Divers projets en France ont montré que d’autres usages sont possibles (et performants !) pour le roseau dans la construction. Qu’il soit utilisé en tiges rassemblées en bottes (comme les chaumières), en tiges assemblées en panneaux ou en broyat, il peut assurer le rôle de bardage, d’isolation, de support d’enduit, de brique/béton etc.
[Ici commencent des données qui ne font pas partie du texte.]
-- ==== Sys2Proof/WellFormed.lean ====
section
/-! DEFINITION. Which instructions are well formed: the operand ranges of the encodings (30_encoding.md R61–R68,
41_frame_codec.md R94–R98). -/

namespace Sys2Proof

/-- The opcodes that name a host command (R61). -/
def isHcOpcode (b : Byte) : Bool := decide (0x01 ≤ b.toNat) && decide (b.toNat ≤ 0x08)

/-- Byte 5, the frame-type code (R55). -/
def Frame.code (f : Frame) : Byte := f[5]

/-- The operand checks. `reservedHc`: an opcode outside 0x01–0x08 (R67). `burstRead`: a count that fits the byte the
model writes it in (log entry 18). `discovery`: an own id in [1, 254] (R94). `setTimer`: timer > 0 (R97). `joinOpen`:
byte 5 is `CODE_JOIN_OPEN` (R98). Every other operand may hold any value (R68). -/
def Instr.wellFormed (p : Params) : Instr → Bool
  | .reservedHc op => !isHcOpcode op
  | .burstRead _ n => decide (n < 256)
  | .discovery ownId => decide (1 ≤ ownId.toNat) && decide (ownId.toNat ≤ 254)
  | .setTimer _ _ _ _ timer => decide (timer ≠ 0)
  | .joinOpen f => decide (f.code = p.codeJoinOpen)
  | .init | .startPairing | .startSetSpeed _ _ _ | .process | .isOperationComplete | .lastOperationSuccessful
  | .getPairingResult | .resetOperationState => true
  | .initializeRadio | .setModeIdle | .setModeReceive | .setModeTransmit | .setTxAddress _ | .setRxAddress _
  | .writeTxPayload _ | .readRxPayload => true
  | .strobe _ | .writeReg _ _ | .burstWrite _ _ | .readStatus _ | .csPulse _ | .delay _ => true
  | .joinRequest _ | .ack _ _ _ | .setSpeed _ _ _ _ | .anyResponse _ => true

end Sys2Proof
end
Nous avons comme projet au Parc de tester ces mises en œuvre et de prouver leurs performances et viabilités.

Pose d'une toiture en chaume

Pose d’une toiture en chaume

Voici quelques opérations remarquables en France :

  • Chaume Urbain, Aubervilliers (93), livré en 2021 – Couverture horizontale
  • Le clos des fées, Paluel (76), livré en 2013 – Couverture horizontale
  • Maison de la nature et de l’environnement, Perigny-sur-Yerres (94), livré 2021 –
  • Immeuble de bureaux, Nantes (44), livré en 2017 – Bardage en panneaux
  • Beautour – Centre de découverte de la biodiversité, La Roche-sur-Yon, livré 2014 – Couverture totale
  • La Maison RoZo, Savenay (44), livré en 2019 – Couverture verticale et isolant vrac
  • La maison en roseaux, Saint-Nolff (56), livré en 2015 – Couverture verticale et isolant vrac
  • Centre socio culturel du Val de Cisse, Nazelles-Negron (37), livré en 2018 – Couverture verticale

Et à l’étranger :

Centre pédagogique Wadden Sea Centre, Danemark – Couverture totale

Observatoire ornithologique, Pays-Bas – Couverture totale

Quels sont ses avantages et particularités du chaume ?
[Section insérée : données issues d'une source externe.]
-- ==== Sys2Proof/Machine/Ops.lean ====
section
/-! DEFINITION. The named operations over the state: draws, the register space, history, the radio agent, the effect of
each bus transaction, and the ways a command ends (40_radio_driver.md R75–R80, R88, R89; 42_protocol_engine.md R109;
60_exceptions.md R132–R145). -/

namespace Sys2Proof.Machine

/-! ### Draws (R15; log entry 3) -/

/-- The next draw of a kind: the head of its list; where the list is empty, the free value numbered by the counter. -/
def nextDraw {α : Type} (script : List α) (free : Nat → α) (count : Nat) : α × List α × Nat :=
  match script with
  | [] => (free count, [], count + 1)
  | a :: rest => (a, rest, count)

/-- `Now()` (R147). -/
def drawClock (s : State) : U32 × State :=
  let d := nextDraw s.draws.clock Config.freeClock s.draws.count
  (d.1, { s with draws := { s.draws with clock := d.2.1, count := d.2.2 } })

/-- `DrawOwnId()` (R105). -/
def drawOwnId (s : State) : Byte × State :=
  let d := nextDraw s.draws.ownId Config.freeOwnId s.draws.count
  (ownIdOf d.1, { s with draws := { s.draws with ownId := d.2.1, count := d.2.2 } })

/-- `draw init_ok` (R81). -/
def drawInitOk (s : State) : Bool × State :=
  let d := nextDraw s.draws.initOk Config.freeInitOk s.draws.count
  (d.1, { s with draws := { s.draws with initOk := d.2.1, count := d.2.2 } })

/-- The draw of `pending_tx_resolve` (R89): true is sent, false is lost. -/
def drawTxSent (s : State) : Bool × State :=
  let d := nextDraw s.draws.txSent Config.freeTxSent s.draws.count
  (d.1, { s with draws := { s.draws with txSent := d.2.1, count := d.2.2 } })

/-- The sample of `line_ready` (R87). -/
def drawReady (s : State) : Bool × State :=
  let d := nextDraw s.draws.ready Config.freeReady s.draws.count
  (d.1, { s with draws := { s.draws with ready := d.2.1, count := d.2.2 } })

/-- The status byte before it is bound to the RX FIFO's count (R78). -/
def drawStatus (s : State) : Byte × State :=
  let d := nextDraw s.draws.status Config.freeStatus s.draws.count
  (d.1, { s with draws := { s.draws with status := d.2.1, count := d.2.2 } })

/-- The chip registers after `S_RES` (R89). -/
def drawChipRegs (s : State) : ChipRegs × State :=
  let d := nextDraw s.draws.chipRegs Config.freeChipRegs s.draws.count
  (d.1, { s with draws := { s.draws with chipRegs := d.2.1, count := d.2.2 } })

/-- The content of `rx_buf` after a failed poll (R25, U2). -/
def drawRxBuf (s : State) : Frame × State :=
  let d := nextDraw s.draws.rxBuf Config.freeRxBuf s.draws.count
  (d.1, { s with draws := { s.draws with rxBuf := d.2.1, count := d.2.2 } })

/-- The radio agent's steps before the next bus transaction or recorded cause (R12, R88). -/
def drawGap (s : State) : List RadioAct × State :=
  let d := nextDraw s.draws.gaps Config.freeRadioActs s.draws.count
  (d.1, { s with draws := { s.draws with gaps := d.2.1, count := d.2.2 } })

/-! ### The register space (R38, R39) -/

/-- The byte of a register: the listed one, else 0. -/
def Memory.read : Memory → Nat → Byte
  | [], _ => 0
  | c :: rest, a => if c.1 = a then c.2 else Memory.read rest a

/-- Write a register, keeping the numbers rising and no 0 listed. -/
def Memory.write : Memory → Nat → Byte → Memory
  | [], a, v => if v = 0 then [] else [(a, v)]
  | c :: rest, a, v =>
    if c.1 < a then c :: Memory.write rest a v
    else if c.1 = a then (if v = 0 then rest else (a, v) :: rest)
    else (if v = 0 then c :: rest else (a, v) :: c :: rest)

/-- The canonical form: numbers strictly rising, no 0 listed. -/
def Memory.wf (m : Memory) : Bool :=
  decide (m.Pairwise fun c d => c.1 < d.1) && m.all fun c => decide (c.2 ≠ 0)

/-- The register space that holds the listed values and 0 elsewhere. -/
def Memory.ofRegs (l : List (Nat × Byte)) : Memory := l.foldl (fun m c => Memory.write m c.1 c.2) []

/-! ### History (R36) -/

/-- Append one event. -/
def logEvent (ev : Event) (s : State) : State := { s with history := s.history ++ [ev] }

/-- Append one bus transaction. -/
def logBus (t : BusEvent) (s : State) : State := logEvent (.bus t) s

/-! ### The radio agent (R88) -/

/-- One step of the radio agent; a step that is not enabled does not happen (log entry 23). -/
def radioStep (a : RadioAct) (s : State) : State :=
  match a with
  | .airTx toRx =>
    if s.radio.mode = .tx ∧ s.radio.txfifo ≠ [] then
      { logEvent (.airTx s.radio.txfifo) s with
        radio := { s.radio with txfifo := [], mode := if toRx then .rx else .idle } }
    else s
  | .airRx bytes =>
    if s.radio.mode = .rx ∧ bytes ≠ [] then
      { logEvent (.airRx bytes) s with
        radio := { s.radio with
          rxfifo := s.radio.rxfifo ++ bytes.take (s.params.rxfifoCap - s.radio.rxfifo.length) } }
    else s
  | .rxOff =>
    if s.radio.mode = .rx then { s with radio := { s.radio with mode := .idle } } else s

/-- The steps the radio agent takes before one bus transaction, or before a cause is recorded, in order (R12, R49,
R88; log entry 4). -/
def radioGap (s : State) : State := (drawGap s).1.foldl (fun u a => radioStep a u) (drawGap s).2

/-- Record a cause (R133). The radio agent may have stepped since the transaction before it: its steps come "at any
point between two bus transactions" (R88), so also between a transaction and a cause. -/
def recordCause (c : Cause) (s : State) : State := logEvent (.cause c) (radioGap s)

/-! ### The chip's effect of each transaction (R76, R77, R89) -/

/-- `pending_tx_resolve` (R89): a frame still waiting in TX is sent first, or cut off. -/
def pendingTxResolve (s : State) : State :=
  if s.radio.mode = .tx ∧ s.radio.txfifo ≠ [] then
    let d := drawTxSent s
    let u := logEvent (if d.1 then .airTx s.radio.txfifo else .lost) d.2
    { u with radio := { u.radio with txfifo := [] } }
  else s

/-- Put the chip in a mode. -/
def setChipMode (m : RadioMode) (s : State) : State := { s with radio := { s.radio with mode := m } }

/-- `S_RES` (R89): idle, both FIFOs empty, the registers at any value. -/
def chipReset (s : State) : State :=
  let d := drawChipRegs s
  { d.2 with
    radio := { mode := .idle, txfifo := [], rxfifo := [], addr := d.1.addr, pktlen := d.1.pktlen,
               cfg := Memory.ofRegs d.1.cfg } }

/-- `chip_strobe(s)` (R89). -/
def chipStrobe (st : Strobe) (s : State) : State :=
  match st with
  | .res => chipReset s
  | .idle => setChipMode .idle (pendingTxResolve s)
  | .rx => setChipMode .rx (pendingTxResolve s)
  | .tx => setChipMode .tx s
  | .ftx => { s with radio := { s.radio with txfifo := [] } }
  | .frx => { s with radio := { s.radio with rxfifo := [] } }

/-- `WriteRegEffect(a, v)` (R76, R77): the state effect of writing one register. -/
def writeRegEffect (a : Nat) (v : Byte) (s : State) : State :=
  if a = s.params.regAddr.toNat then { s with radio := { s.radio with addr := v } }
  else if a = s.params.regPktlen.toNat then { s with radio := { s.radio with pktlen := v } }
  else { s with radio := { s.radio with cfg := Memory.write s.radio.cfg a v } }

/-- A burst fills consecutive registers from `a` (R77). -/
def burstRegEffect : Nat → List Byte → State → State
  | _, [], s => s
  | a, v :: rest, s => burstRegEffect (a + 1) rest (writeRegEffect a v s)

/-- The effect of a burst write (R77): into the TX FIFO, or into consecutive registers. -/
def burstWriteEffect (a : Byte) (bytes : List Byte) (s : State) : State :=
  if a = s.params.regTxfifo then { s with radio := { s.radio with txfifo := s.radio.txfifo ++ bytes } }
  else burstRegEffect a.toNat bytes s

/-- The status byte a draw stands for (R78): the drawn byte if it shows `n` bytes, else the first byte that does. -/
def statusShowing (p : Params) (n : Nat) (raw : Byte) : Byte :=
  if p.rxCount raw = n then raw
  else ((List.range 256).map (BitVec.ofNat 8)).find? (fun b => p.rxCount b = n) |>.getD raw

/-! ### Bus transactions: the radio agent may step first, then the transaction is indivisible (R12, R49) -/

/-- `Strobe(s)` (R75). -/
def busStrobe (st : Strobe) (s : State) : State := chipStrobe st (logBus (.strobe st) (radioGap s))

/-- `WriteReg(a, v)` (R76). -/
def busWriteReg (a v : Byte) (s : State) : State := writeRegEffect a.toNat v (logBus (.writeReg a v) (radioGap s))

/-- `BurstWrite(a, bytes)` (R77). -/
def busBurstWrite (a : Byte) (bytes : List Byte) (s : State) : State :=
  burstWriteEffect a bytes (logBus (.burstWrite a bytes) (radioGap s))

/-- `ReadStatus(a)` (R78). -/
def busReadStatus (a : Byte) (s : State) : Byte × State :=
  let u := radioGap s
  let d := drawStatus u
  let b := statusShowing u.params u.radio.rxfifo.length d.1
  (b, logBus (.readStatus a b) d.2)

/-- The effect of a `BurstRead` that finds its `n` bytes (R79). -/
def takeRxBytes (a : Byte) (n : Nat) (s : State) : List Byte × State :=
  let out := s.radio.rxfifo.take n
  (out, logBus (.burstRead a out) { s with radio := { s.radio with rxfifo := s.radio.rxfifo.drop n } })

/-- `BurstRead(a, n)` (R79): none is `Fault(Unmodelled)`, fewer than `n` bytes in the RX FIFO. -/
def busBurstRead (a : Byte) (n : Nat) (s : State) : Option (List Byte × State) :=
  let u := radioGap s
  if u.radio.rxfifo.length < n then none else some (takeRxBytes a n u)

/-- `CsPulse(pattern)` (R80). -/
def busCsPulse (pattern : List CsItem) (s : State) : State := logBus (.csPulse pattern) (radioGap s)

/-- `Delay(us)` (R80). -/
def busDelay (us : U32) (s : State) : State := logBus (.delay us) (radioGap s)

/-- `set_mode_idle()` (R82), which the ends of an operation use. -/
def setModeIdle (s : State) : State := busDelay s.params.settleUs (busStrobe .idle s)

/-! ### How a command ends (R132) -/

/-- The step ends with this outcome. -/
def finish (o : StepOutcome) (s : State) : Host.Outcome State Fault Refusal := .next { s with outcome := o }

/-- `refuse(reason)` (R140, R142): the mark is set for good, and nothing else is done. -/
def refuse (r : RefuseReason) (s : State) : Host.Outcome State Fault Refusal :=
  .next { s with refusedMark := true, outcome := .refused r }

/-- `complete(ok, idle)` (R109): how an operation ends. With `ok = false` it is the entry into the failed state (R143):
`op` is kept, `success` is false, and the radio is idled where `idle` says so. -/
def complete (ok idle : Bool) (s : State) : State :=
  let s1 := { s with engine := { s.engine with success := ok } }
  let s2 := if idle then setModeIdle s1 else s1
  { s2 with engine := { s2.engine with opstate := .operationComplete } }

/-- The return from the failed or done state (R127, R144): `Idle / None`, the operation's registers 0, the radio idle. -/
def engineReset (s : State) : State :=
  setModeIdle { s with engine := { s.engine with
    opstate := .idle, op := .none, attempts := 0, maxRetries := 0, timeoutMs := 0, attemptStart := 0 } }

/-- A failed bring-up (R128, R138): `link = FAULT` for good and the cause recorded. -/
def setupFault (s : State) : State :=
  recordCause .setupFault { s with engine := { s.engine with link := .fault } }

end Sys2Proof.Machine
end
Il s’agit d’un matériau à très faible impact environnemental en termes de stockage du carbone, de valorisation des déchets roseaux, de l’absence de traitement pour un produit fini, de ressource disponible localement etc.

Le roseau possède des qualités d’isolation thermique et phonique importantes permettant un confort accru pour les usagers et ce, en toute saison, sans compter qu’il participe à la régulation de l’hygrométrie des espaces et de la qualité de l’air intérieur.

Séchage des roseaux

Il représente aussi des atouts socio-économiques grâce à la création d’emplois non délocalisables en mobilisant des ressources locales valorisant les circuits courts.

Une couverture a une durée de vie de 35/40 ans. Pour une bonne durabilité d’une couverture en chaume, il s’agit de faire en sorte que l’eau s’évacue correctement, et qu’il n’y ait pas un taux d’humidité trop élevé, ce qui offrirait des conditions favorables au développement de microorganismes. Pour cela il est préconisé de respecter une bonne qualité de roseau, de surveiller et entretenir sa chaumière, respecter une bonne mise en œuvre (pente de toit, orientation …). La pose du chaume en vertical n’est par contre pas sujette à ce problème de dégradations.

A t-on des données techniques sur ses performances ?

Le roseau, comme les matériaux biosourcés, fait souvent l’objet d’a priori. Concernant le feu, le roseau est moyennement inflammable, ne propage pas le feu et ne dégage pas de gaz toxique (couverture M3 – CSTB ; panneaux B2 – DIN 4102-1). Le roseau n’est pas appétant pour les petits animaux mais peut représenter un abri. Des insectes peuvent apparaître quelque temps mais ce phénomène est passager et sans danger.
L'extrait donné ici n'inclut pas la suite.